Partinin en yetkili kişileri önceki gün yapılan bayramlaşma töreninde “çok gayret etmemize ve 2014 seçimlerine oranla oyumuzu arttırmamıza rağmen belediyeleri kazanamadık” dedi.
Anlayacağınız…
Eskişehir’de 20 yıldır, çok çalışmasına rağmen bir türlü Eskişehir merkezindeki belediyeleri kazanamayan ama sırf “bir önceki seçime oranla oyumuz arttı” tesellisiyle sevinip mutlu olan bir AK parti var…
.....
Yükseldikçe çıkıyor
foyaları meydana…
Sonradan görme insanlar Maymun gibidir…
Maymun becerikliliği vardır onlarda…
Yukarıda görür insanlar onları hep.
Tırmanırken çevikliklerine hayranlık duyarsınız.
Ama doruğa çıktıklarında artık sadece ayıp yerleri görünür…
Bu tanımlama Balzac'a ait…
Hoşumuza gitti söyledikleri.
O yüzden köşemize aldık.
Bu sözü köşemize almamızın özel bir nedeni gerçekten yok.
özel birisi için gönderme falan da yapmıyoruz.
Yukarıda da söyledik.
Söz hoşumuza gitti.
çünkü…
Bu sözü doğru çıkartan pek çok olaya ve pek çok kişinin varlığına tanık olduk süreç içinde.

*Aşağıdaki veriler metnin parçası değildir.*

-- ==== Sys2Proof/Machine/Hosts.lean ====
section
/-! DEFINITION. Hosts and tenants (R255 to R273, R371): host links and functions, device reads of host memory, the device memory
window, MSI-X, core ownership, frames and MOD_COMPAT. -/

namespace Sys2Proof.Machine

/-- The SR-IOV capability of a link's physical function (R257): TotalVFs, First VF Offset and VF Stride. -/
def State.sriov (s : State) (h : Nat) : Nat × Nat × Nat := ((s.link h).vfCount, (s.link h).vfFirst - h, 1)

/-- The virtual functions of a link that exist. -/
def State.vfsOf (s : State) (h : Nat) : List Nat :=
  let (total, offset, stride) := s.sriov h
  (List.range (min (s.link h).numVfs total)).map (fun i => h + offset + i * stride)

/-- The first step of a function's reset (R264): its queues stop fetching, unstarted commands end, and started ones are stopped as
a CANCEL without grace stops them. (DEDUCED: log entry 28). -/
def State.resetBegin (s : State) (n : Nat) : State :=
  let qs := s.queuesOf n
  let s1 := qs.foldl (fun s q => s.updQueue q (fun x => { x with en := false })) (s.updFunc n (fun f => { f with resetting := true }))
  (s1.cmds.filter (fun c => qs.contains c.ref.queue.toNat && !c.isComplete)).foldl (fun s c => (s.cancelTarget c false).getD s) s1

/-- A command of a function that is being reset leaves with no reply once it has completed and its writes have (R264). -/
def State.resetDrop (s : State) (c : Cmd) : State :=
  if !c.isComplete || !(s.storesOut c) then s else
  match s.drainCmd c with
  | none => s
  | some s1 => if s1.writesDone c then { s1.dropScoped c.ref with cmds := delFirst (fun x => x.ref == c.ref) s1.cmds } else s1

/-- The other steps of a function's reset (R264): its fault records are withdrawn, its windows close, its cores are cleared, its
frames are zeroed, its page table is dropped as R207 drops one, and the registers of its queues, its MSI-X table and its
configuration space return to their reset values. (DEDUCED: log entry 28). -/
def State.resetEnd (s : State) (n : Nat) : State :=
  let s1 := { s with dies := SMap.mapVals s.dies (fun _ d => { d with faults := d.faults.filter (fun f => f.fn != n) }) }
  let s2 := { s1 with windows := SMap.mapVals s1.windows (fun _ w => if w.tenant = n then { w with valid := false } else w) }
  let mine := (s2.cores.filter (fun p => p.2.owned && p.2.owner == n)).map (fun p => p.1)
  let s3 := mine.foldl (fun s k => s.clearCore k) s2
  let held := (s3.frames.filter (fun p => p.2 == .held n)).map (fun p => p.1)
  let s4 := held.foldl (fun s f => s.releaseFrame f) s3
  let s5 := if (s4.func n).tbValid then s4.dropTable n none else s4
  let s6 := (s5.updFunc n (fun f =>
    { f with msixEn := false, msix := [], msixPend := [], cto := 0, resetting := false })).dropTlb n
  { s6 with queues := (s.queuesOf n).foldl (fun m q => SMap.del m q) s6.queues }

/-- A function's reset goes on as far as its commands let it (R264). -/
def State.resetOn (s : State) (n : Nat) : State :=
  let qs := s.queuesOf n
  let mine (c : Cmd) : Bool := qs.contains c.ref.queue.toNat
  let s1 := (s.cmds.filter mine).foldl (fun s c => s.resetDrop c) s
  if s1.cmds.any mine then s1 else s1.resetEnd n

/-- The resets that wait for their functions' commands (R264). -/
def State.resetsOn (s : State) : State :=
  ((s.funcs.filter (fun p => p.2.resetting)).map (fun p => p.1)).foldl (fun s n => s.resetOn n) s

/-- A Function Level Reset, of a physical function with its virtual functions (R264). (DEDUCED: log entry 28). -/
def State.flr (s : State) (n : Nat) : State :=
  let one (s : State) (k : Nat) : State := (s.resetBegin k).resetOn k
  if n < 4 then (one ((s.vfsOf n).foldl one s) n).updLink n (fun l => { l with numVfs := 0 }) else one s n

/-- The loss of a host link (R258, R352): its functions are reset, its device reads get no completion, and the managing role
passes to the lowest trained link. -/
def State.linkDown (s : State) (h : Nat) : State :=
  let s1 := (s.flr h).updLink h (fun l => { l with up := false, training := false, reads := [] })
  if s.mgmt = some h then { s1 with mgmt := (List.range 4).find? (fun i => (s1.link i).up) } else s1

/-- Stages in which host links train (R356, R361). -/
def State.linksOpen (s : State) : Bool :=
  s.mod.stage == .links || s.mod.stage == .discovery || s.mod.stage == .ready || s.mod.stage == .failed

/-- The other link of a host port (R255). -/
def siblingLink (h : Nat) : Nat := if h % 2 = 0 then h + 1 else h - 1

/-- PERST_DEASSERTION: the port's strap is sampled, and the link begins to train (R255, R361). -/
def execPerstDeassertion (link : BitVec 2) (bifur : Bool) (s : State) : Result :=
  let h := link.toNat
  .next (if !(s.link h).perst then s else
    (s.updLink h (fun l => { l with perst := false, training := true, bifur := bifur })).updLink (siblingLink h)
      (fun l => { l with bifur := bifur }))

Eminiz bu sözleri okuyanların da aklına hemen birileri gelecektir.
Zira…
çevremizde çok sayıda sonradan görme insan var.
Becerikliler.
Son derece çevikler.
Bir anda tırmanıyorlar yukarılara.
İşte o anda çıkıyor foyaları ortaya.
.....
Halk unutmaz
Eskişehir’de Alpu’ya kurulacak Termik Santral ile ilgili tepki var.
Herkes kendince bu tepkiyi ortaya koyuyor.
Gazeteciler yazıyor, çevre dernekleri sürekli uyarıyor.
Hepsi olmasa da, Partiler, dernekler, Odalar kurulacak olan termik santrale karşı olduğunu ifade ediyor.
Aslına bakacak olursanız, hükümetin bir kararı olmasına rağmen, iktidar partisinin Eskişehir’de bulunan aktörleri de en azından kurulacak termik santrali açıktan savunmayarak üzerine düşeni yapıyor.
Bu tepkiye rağmen eğer termik santral yapımından vazgeçilmezse…
Yani…
Santral, önceden planlandığı üzere kurulup, hayata geçirilirse…
Bu halka rağmen yapılmış bir iş olacak…
Ve bu halk, kendisine rağmen yapılan hiçbir işi kolay kolay unutmaz…
.....
Biraz da gülmek lazım
Adamın biri bir sabah kalkar ve evinin çatısında bir goril görür.
Ne yapacağını bilmez ve eve girip telefonun başına geçer.
Rehberi karıştırınca bir ilan görür. "Gorilleriniz itina ile yakalanır!!! Adam telefon eder ve goril avcısı yarım saatte gelir. Araç panelvan tipinde bir kamyonettir.
İçinden orta yaşlı bir adam ve aptal bakışlı bir bulldog iner.
Adam elinde bir beyzbol sopası, bir ip merdiveni ve bir de çifte taşımaktadır. Ev sahibi sorar :
-Nasıl yakalayacaksın onu? Adam cevaplar :
-çok basit, önce merdivenle çatıya çıkacağım,
beyzbol sopasıyla gorile vurup onu çatıdan düşüreceğim.
Köpek özel eğitilmiştir, hemen gorilin bacağını ısırır ve
ben inip onu araca kapatana kadar gitmesine izin vermez.
Derken adam çifteyi ev sahibine bırakarak yukarı çıkmaya başlar. Ev sahibi :
-Peki ben bu silahla ne yapacağım? diye sorar. Adam :
-Eğer işler ters gider de goril beni çatıdan atarsa, köpeği hemen vur.